I’ve bought a 5V pressure sensor(http://www.ebay.com/itm/Pressure-transducer-or-sender-100-psi-stainless-steel-for-oil-fuel-air-water-/261260635816)
The A0 is providing 3.3V and I’m picking up 5V from VIN on the breakout at the side of OSPi.
I have a level shifter(https://www.adafruit.com/products/1875) in between OsPi and the pressure sensor.
The few things I am stuck on and cannot find any answers are:
* The above shifter is not i2c safe so does it make any difference as the A0 through A3 are only reading voltage and the PCF8591T is handling the i2c back to the Pi?
* The 5V from the VIN is reading about 4.798V would this affect the end result?
With no pressure(i.e. disconnected) I read 0.46V but when I apply some pressure the reading goes up accordingly so I hope its just a matter of calculating for the voltage difference.
If all of the above makes sense then would that level shifter also help the guys with flow sensor at 5V?
RyanJanuary 19, 2016 at 8:37 pm #41341
For those who are interested in hooking up the 3-wire flow sensors to OpenSprinkler, I’ve just explained how to do so in this post:
This is the same on both OpenSprinkler and OSPi.

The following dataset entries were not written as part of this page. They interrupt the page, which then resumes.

/-! ### Snoop answers (Table 16.5) -/

/-- The data of an answer is written at the home, after its forward on a protected extent. The flag: written. -/
def State.homeWrite (s : State) (pa : Nat) (data : List Byte) (poison : Bool) : State × Bool :=
  if s.ctlFailed pa then (s, true)
  else match s.cohAt pa with
    | some (ext, _) =>
      if (s.prot? ext).any (·.forwards) then
        let h : HeldWrite := { who := none, ext := ext, pa := pa, data := data, poison := poison }
        ({ s with ecc := { s.ecc with held := s.ecc.held ++ [h] } }.toCtl pa .read 2 (.old noKey 0), false)
      else (s.homeStore pa data poison, true)
    | none => (s.homeStore pa data poison, true)

/-- The owner's answer has been taken: INV leaves I, SHARE leaves S with the owner, and the first request goes on. -/
def State.finishMx (s : State) (d bead kind owner : Nat) : State :=
  let s := s.setLine d bead { s.line d bead with trans := .idle, st := 0, owner := none, sharers := none }
  let s := if kind = 1 then s.openRecord d bead owner else s
  (s.proceed d bead).retryGrants d bead

/-- A COPY answer with data completes the first request; memory is not written and the line stays M. -/
def State.finishCopy (s : State) (d bead : Nat) (data : List Byte) (poison : Bool) : State :=
  let l := s.line d bead
  let s := s.setLine d bead { l with trans := .idle }
  match l.waiting with
  | [] => s.endHead d bead
  | (key, idx) :: _ =>
    if key < noKey then ((s.putBead key idx data poison).beadDone key).endHead d bead
    else
      let v := s.slice d
      (s.setSlice d { v with copies := (key, bead, data, poison) :: v.copies }).endHead d bead

/-- A recall has ended: the line is S with its old owner, or recovered; grants of its set go on. -/
def State.finishRecall (s : State) (d bead : Nat) : State :=
  let l := s.line d bead
  ((s.setLine d bead { l with trans := .idle }).serveLine d bead (l.waiting.length + 1)).retryGrants d bead

/-- A snoop of a revoked extent's beads: any completion answers it (R378). -/
def State.zeroingAt (s : State) (bead : Nat) : Bool :=
  match s.cohAt (bead * 64) with
  | some (_, e) => e.st == .zeroing
  | none => false

/-- The data that a search for an unknown owner found is current: the line is I, and its first request goes on. -/
def State.finishLost (s : State) (d bead : Nat) : State :=
  (s.setLine d bead { s.line d bead with trans := .idle, st := 0, owner := none, sharers := none }).proceed d bead

/-- The data of a recall is current: the line is S with its old owner (R373). -/
def State.recalled (s : State) (d bead o : Nat) : State :=
  (s.openRecord d bead o).finishRecall d bead

/-- A snoop answer that its line waited for has been forwarded and stored (R159). -/
def State.answerStored (s : State) (d bead : Nat) : State :=
  match (s.line d bead).trans with
  | .mx kind o none => s.finishMx d bead kind o
  | .recall o none => s.recalled d bead o
  | .lost [] (some _) => s.finishLost d bead
  | _ => s

/-- Every target of an SI or of a search for an unknown owner has answered. -/
def State.finishSi (s : State) (d bead : Nat) : State :=
  let l := s.line d bead
  match l.trans with
  | .si [] =>
    let s := s.setLine d bead { l with trans := .idle, st := 0, owner := none, sharers := none }
    if s.zeroingAt bead then s else (s.proceed d bead)
  | .lost [] none => (((s.setLine d bead { l with trans := .idle }).recoverLine d bead 0xFFFF).proceed d bead)
  | .lost [] (some (data, p)) =>
    if (s.heldAt (bead * 64)).isSome then s
    else match s.homeWrite (bead * 64) data p with
      | (s, true) => s.finishLost d bead
      | (s, false) => s
  | _ => s

/-- A target list without an answered target, and with a refused one to be asked again. -/
def answered (ts : List (Nat × Option Nat)) (out : Nat) : List (Nat × Option Nat) := ts.filter fun t => t.2 != some out
def askAgain (ts : List (Nat × Option Nat)) (out : Nat) : List (Nat × Option Nat) :=
  ts.map fun t => if t.2 = some out then (t.1, none) else t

Basically, red wire -> 5V (VIN pin, also the 5V pin on the USB port); yellow wire -> rain sensor’s left port; black wire -> rain sensor’s right port.
Because there is a 4.7k series (protective) resistor between the sensor (which outputs up to 5V) and the digital input pin (which is only 3.3V tolerant), you don’t need a level shifter (most digital pins have internal zener diodes, which will clamp the voltage coupled with the series resistor).

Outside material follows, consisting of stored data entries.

/-- An INVAL drops the entries of its scope and the walk cache's pointers, discards the run-ahead made under them (R257) and waits for the requests that used one. -/
def State.actInval (s : State) (key : Nat) : State :=
  match s.slot? key with
  | none => s
  | some v =>
    let b := v.pkt.body
    if !invalOk b then s.complete key stMalformed
    else
      let hit (e : LkEntry) : Bool := inScope b e.ctx e.va e.size
      let old := s.xlt.tlb.filter hit
      let ptr (p : Pointer) : Bool := inScope b p.ctx (p.va * 2 ^ pointerShift p.level) (2 ^ pointerShift p.level)
      let n := old.length + (s.movers.map fun m => (m.2.lookaside.filter hit).length).sum
      let used := s.txn.slots.filter fun x =>
        memoryForm x.2.pkt.typ && x.2.ctx != 0 && x.2.phase != .walk &&
          (inScope b x.2.ctx x.2.pkt.addr 64 || old.any fun e => e.covers x.2.ctx x.2.pkt.addr)
      let i : Inval := { slot := key, src := v.src, dropped := n, visited := 1 + s.moversInService, waitFor := used.map (·.1) }
      let s := s.discardAhead fun x => x.ahead.any fun a => a.used.any hit
      { s with
        xlt := { s.xlt with
          tlb := s.xlt.tlb.filter fun e => !hit e, cache := s.xlt.cache.filter fun p => !ptr p, invals := s.xlt.invals ++ [i] }
        movers := tblMap s.movers fun _ m => { m with lookaside := m.lookaside.filter fun e => !hit e } }

/-- Rules of INVAL: SEC = 0 is open to the endpoints listed (R419). -/
def invalRules : Rules := { form := fun p => p.ofType tInval, sourceOk := State.mayInval, clearOk := State.invalListed }

/-- INVAL. -/
def execInval (port : Fin 16) (p : Packet) (s : State) : Outcome := .next (s.arrive invalRules port p State.actInval)

/-- INVAL_COMPLETE (R109): every request that used a dropped entry has completed, and no earlier INVAL of the source waits. -/
def execInvalComplete (n : Nat) (s : State) : Outcome :=
  match s.xlt.invals[n]? with
  | none => .next s
  | some i =>
    let first := (s.xlt.invals.take n).all fun j => j.src != i.src
    onlyIf (i.waitFor.isEmpty && first) s fun s =>
      { s with xlt := { s.xlt with invals := s.xlt.invals.eraseIdx n } }.complete i.slot stOk
        (leBytes 4 i.dropped ++ leBytes 4 i.visited)

/-! ### Event rings (R116–R119) -/

/-- The record as its bead (Table 5.11). -/
def Record.bytes (r : Record) (phase seq : Nat) : List Byte :=
  leBytes 2 r.typ ++ [byte r.cls, byte (phase % 2)] ++ leBytes 2 r.ctx ++ leBytes 2 r.source ++ leBytes 8 seq ++ leBytes 8 r.va ++
    [byte r.status, byte r.access] ++ leBytes 2 r.ext ++ leBytes 2 r.gen ++ zeroBytes 2 ++ (r.detail ++ zeroBytes 32).take 32

/-- A ring's tag among the module's units. -/
def ringTag (n : Nat) : Nat := 0x10000 + n

/-- CONSUMER read from the control bead; a poisoned bead makes the ring unreachable (R118, R155). -/
inductive Control where
  | consumer (n : Nat)
  | poisoned
  | wait
deriving DecidableEq, Repr

def State.readControl (s : State) (n : Nat) : State × Control :=
  match s.innerRead (ringTag n) (s.ring n).base with
  | (s, some (b, false)) => (s, .consumer (field b 0 4))
  | (s, some (_, true)) => (s, .poisoned)
  | (s, none) => (s, .wait)

/-- A poisoned control bead disables the ring (R155). -/
def State.controlPoisoned (s : State) (n : Nat) : Bool := (s.metaOf ((s.ring n).base / 64)).poison

/-- Records not yet consumed, modulo 2³² (R118). -/
def Ring.used (r : Ring) : Nat := (r.prod + 2 ^ 32 - r.cons % 2 ^ 32) % 2 ^ 32

/-- The ring's queue without its first record; a held fault record takes the room (R458). -/
def Ring.shift (r : Ring) : Ring :=
  match r.held with
  | [] => { r with queue := r.queue.drop 1 }
  | h :: t => { r with queue := r.queue.drop 1 ++ [h], held := t }

/-- A record that cannot go to its context ring (R119): a fault-class one goes to the manager ring, any other is dropped and
counted. -/
def State.divert (s : State) (n : Nat) (rec : Record) : State :=
  let s := s.setRing n (s.ring n).shift
  if rec.cls = 0 then s.enqueue mgrRing rec
  else
    let s := s.tally .tly 0 0xB1 (ringQual n) 1 (some n)
    s.setRing n { s.ring n with ovf := stick32 ((s.ring n).ovf + 1) }

/-- A partial write of a control bead's field. -/
def controlField (off v : Nat) : BeadOp := .part (0xF * 2 ^ off) (zeroBytes off ++ leBytes 4 v ++ zeroBytes (60 - off)) false

/-- PRODUCER and OVERFLOW written into a ring's control bead where they are owed; the flag says that nothing is owed any more. What
cannot be written yet is written before the ring's next record (R117, R118, R120). -/
def State.flushRing (s : State) (n : Nat) : State × Bool :=
  let r := s.ring n
  match if r.owedProd then s.innerWrite (ringTag n) r.base (controlField 8 r.prod) else (s, true) with
  | (s, false) => (s, false)
  | (s, true) =>
    let s := s.setRing n { s.ring n with owedProd := false }
    match if r.owedOvf then s.innerWrite (ringTag n) r.base (controlField 12 r.overflow) else (s, true) with
    | (s, false) => (s, false)
    | (s, true) => (s.setRing n { s.ring n with owedOvf := false }, true)

/-- One record written as a full bead, then PRODUCER (R117). -/
def State.putRecord (s : State) (n : Nat) (rec : Record) : State :=
  let r := s.ring n
  let slot := r.base + 64 * (1 + r.prod % r.entries)
  match s.innerWrite (ringTag n) slot (.write (rec.bytes (r.prod / r.entries + 1) r.seq) false) with
  | (s, false) => s
  | (s, true) =>
    let s := s.tally .tly 0 0xB0 (ringQual n)
    ((s.setRing n { (s.ring n).shift with prod := (r.prod + 1) % 2 ^ 32, seq := r.seq + 1, owedProd := true }).flushRing n).1

/-- The first record of a full ring: a fault-class one waits, any other is dropped, OVERFLOW rising (R118). -/
def State.ringFull (s : State) (n : Nat) (rec : Record) : State :=
  if rec.cls = 0 then s
  else
    let r := s.ring n
    let o := stick32 (r.overflow + 1)
    let s := s.setRing n { r.shift with overflow := o, ovf := stick32 (r.ovf + 1), owedOvf := true }
    let s := ((s.tally .tly 0 0xB1 (ringQual n)).flushRing n).1
    if n = mgrRing then s.raise .xlt 0 3 else s

/-- The first record of a ring that cannot be reached. -/
def State.ringGone (s : State) (n : Nat) (rec : Record) : State :=
  if n ≠ mgrRing then s.divert n rec
  else if rec.cls = 0 then s
  else
    let r := s.ring n
    ((s.setRing n { r.shift with ovf := stick32 (r.ovf + 1) }).tally .tly 0 0xB1 1).raise .xlt 0 3

/-- The first record of a ring whose control bead is up to date, written or dropped. `poll`: the control bead is read again. -/
def State.ringNext (s : State) (n : Nat) (poll : Bool) : State :=
  let r := s.ring n
  match r.queue with
  | [] => s
  | rec :: _ =>
    if r.used < r.entries && !poll then s.putRecord n rec
    else match s.readControl n with
      | (s, .wait) => s
      | (s, .poisoned) => s.ringGone n rec
      | (s, .consumer c) =>
        let s := s.setRing n { s.ring n with cons := c }
        if (s.ring n).used < r.entries then s.putRecord n rec else s.ringFull n rec

/-- The first record of a ring written, diverted or dropped, after what its control bead is owed. -/
def State.ringStep (s : State) (n : Nat) (poll : Bool) : State :=
  if !s.ringReach n || s.controlPoisoned n then
    (match (s.ring n).queue with
    | [] => s
    | rec :: _ => s.ringGone n rec)
  else match s.flushRing n with
    | (s, false) => s
    | (s, true) => s.ringNext n poll

/-- RING_RECORD_WRITE. -/
def execRingRecordWrite (ring : Fin 1025) (s : State) : Outcome := .next (s.ringStep ring false)

/-- RING_POLL (R118, R119): RING_POLL_NS after the last look, the control bead of a ring whose first record waits is read again. -/
def execRingPoll (ring : Fin 1025) (s : State) : Outcome :=
  onlyIf ((s.ring ring).queue.any (·.cls == 0)) s fun s =>
    (s.elapse (s.actBits .xlt 0 0x044 15 0)).ringStep ring true

end Sys2Proof.Machine
end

The high pulse/liter count could be a concern as it may cause the number of clicks to exceed the software limit (but this can be lifted by changing a number in software). In general, I would advise against these type of cheap sensors as they are not very accurate or reliable.January 19, 2016 at 9:26 pm #41345
@Ryan: the pressure sensor you referred to is an analog sensor, which is different from the flow sensors. Therefore you can only use the analog pins to interface with the pressure sensor, and not the rain sensor pin.
There are two possible solutions for level shifting. First, if you only care about readings between 0 to roughly 75psi, you can directly connect the sensor output to A0 without level shifting. This is because electrically I think PCF8591 can tolerate 5V (if unsure, you can connect a 1K resistor inline between the sensor and A0), it’s just that (according to the graph) beyond 75psi the output will rise above 3.3V hence will saturate the analog reading. If you don’t care about readings above 75psi, this should be fine.

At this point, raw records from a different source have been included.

/-- A request of R439 has completed: the next follows, the same again after a retryable status, and any other status ends the
copy. -/
def State.homeAnswer (s : State) (ep status : Nat) : State :=
  match s.mgr.home with
  | none => s
  | some (_, []) => s
  | some (_, h :: t) =>
    if status = stOk then s.runHome ep (h.rest ++ t)
    else if retryable status then s.sendStep ep h
    else s.dropHome

/-- A returning home module is made the standby, as one change (R433); one declared dead is declared alive first (R439). -/
def State.startHome (s : State) (ep : Nat) (wasDead : Bool) : State :=
  let s := if wasDead then s.declare ep false none else s
  let (s, pa, l) := s.homeSteps ep
  let m : Mgr := { s.mgr with mirrorPa := pa, mirrorOk := false, mirrorLost := false, changes := s.mgr.changes + b2n wasDead + 1 }
  (({ s with mgr := m } : State).journal 1).1.runHome ep l

/-- A join announcement reaches the active manager: it records the module and derives its manager key. -/
def State.actJoin (s : State) (key : Nat) : State :=
  match s.slot? key with
  | none => s
  | some v =>
    let b := v.pkt.own
    if s.mgr.role ≠ 2 then s.complete key stUnsupported
    else if b.length ≠ 72 ∨ joinEp b ≠ v.src then s.complete key stMalformed
    else
      let ep := joinEp b
      let old := tblGet? s.mgr.roster ep
      let m : Module := { joinModule b s.time with dead := (old.map (·.dead)).getD false }
      let s : State := { s with mgr := { s.mgr with roster := tblPut s.mgr.roster ep m } }
      let s := (s.deriveFor ep m).complete key stOk
      if ep = s.actBits .mgr 0 0x044 27 16 ∧ ep ≠ s.ep ∧ s.mgr.home = none ∧ !(s.mgr.mirrorOk && s.standby == ep) ∧ s.changesRefused = false
      then s.startHome ep m.dead
      else s

/-- Rules of the join announcement (R55, R100): open at the active manager, the manager's alone at any other module. -/
def joinRules : Rules :=
  { form := fun p => p.ofCmd 0x43, clearOk := fun s _ => s.mgr.role == 2
    sourceOk := fun s p => s.mgr.role == 2 || s.fromManager p }

/-- JOIN. -/
def execJoin (port : Fin 16) (p : Packet) (s : State) : Outcome :=
  .next (s.arrive joinRules port p State.actJoin)

/-! ### EP_STATE (R429, R430) -/

/-- The control host speaks to the active manager on its port, under MK_CTRL (R419, R429). -/
def State.fromHost (s : State) (port : Nat) (p : Packet) : Bool :=
  s.mgr.role == 2 && wbit (s.act .mgr 0 0x048) 31 && s.actBits .mgr 0 0x048 19 16 == port &&
    (match p.sec with | some x => x.keyId == 0 && x.ep == s.actBits .mgr 0 0x048 11 0 | none => false)

/-- Checks of EP_STATE. -/
def State.epStateCheck (s : State) (v : InSlot) : Nat :=
  let b := v.pkt.own
  let ep := field b 0 2
  if b.length ≠ 8 ∨ v.pkt.context ≠ 0 ∨ 4096 ≤ ep ∨ 2 ≤ field b 2 1 ∨ zeros b 3 5 = false then stMalformed
  else if ep = s.ep ∨ s.mgr.ep = some ep then stMalformed
  else stOk

/-- A declaration that the control host has asked for starts, its INTENT written. -/
def State.startDeclare (s : State) (key : Nat) : State :=
  match s.slot? key with
  | none => s.closeChange
  | some v => s.declare (field v.pkt.own 0 2) (field v.pkt.own 2 1 == 1) (some key)

/-- EP_STATE acted on: on a module, its effect; at the active manager, a declaration (R430). -/
def State.actEpState (s : State) (key : Nat) : State :=
  match s.slot? key with
  | none => s
  | some v => s.ifOk key (s.epStateCheck v) fun s =>
      let s := { s with mgr := { s.mgr with declared := stick32 (s.mgr.declared + 1) } }
      if s.mgr.role = 2 then s.change key fun s => s.startDeclare key
      else (s.applyEpState (field v.pkt.own 0 2) (field v.pkt.own 2 1 == 1)).complete key stOk

/-- EP_STATE. -/
def execEpState (port : Fin 16) (p : Packet) (s : State) : Outcome :=
  .next (s.arrive (cmdRules 0xC1 fun s p => s.fromManager p || s.fromHost port p) port p fun s key => (s.actEpState key).engineRetry)

/-! ### Silent workers (R432) -/

/-- The manager's declaration of a silent module starts, its INTENT written. -/
def State.startSilent (s : State) (ep : Nat) : State := s.declare ep true none

/-- WORKER_SILENT: no DELAY_REQ from a module for WORKER_MISS_MS. -/
def execWorkerSilent (ep : Nat) (s : State) : Outcome :=
  match tblGet? s.mgr.roster ep with
  | none => .next s
  | some m =>
    if s.mgr.role ≠ 2 ∨ ep = s.ep ∨ m.silent ∨ m.dead then .next s
    else
      let s := s.elapseTo (m.lastReq + ms (s.actBits .mgr 0 0x04C 15 0))
      let s := { s with mgr := { s.mgr with roster := tblPut s.mgr.roster ep { m with silent := true } } }
      let auto := wbit (s.act .mgr 0 0x04C) 31 && !s.changesRefused
      let s := (s.postMgr { typ := 0x00B4, cls := 1, source := 0x4000
                            detail := detail [(0, leBytes 2 ep), (2, [byte (b2n auto)])] }).raise .mgr 0 3
      .next (if auto then (match s.openChange (.silent ep) with
        | (s, .go) => s.startSilent ep
        | (s, _) => s) else s)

The second solution is to use a resistor voltage divider that can create a 5 to 3.3 ratio, hence linearly scaling 5V down to 3.3V. For example, use a 1.7K and a 3.3K resistor to form the divider. You’d better use 1% resistors for accuracy.
Regarding the accuracy of 5V, it does affect the accuracy of the sensor reading. In practice, the error may be small enough to ignore. But if you really want to calibrate the accuracy, you can probably use A1 with a resistor voltage divider between 5V and GND. This way, you can use A1 reading to calculate the actual VIN voltage.April 14, 2018 at 12:24 pm #49566
I have a two wire flow sensor and your wrote to wire them to the rain-sensor terminal.
Do you mean to wire it to sn1 and sn2 or to wire it to sn1 and ground?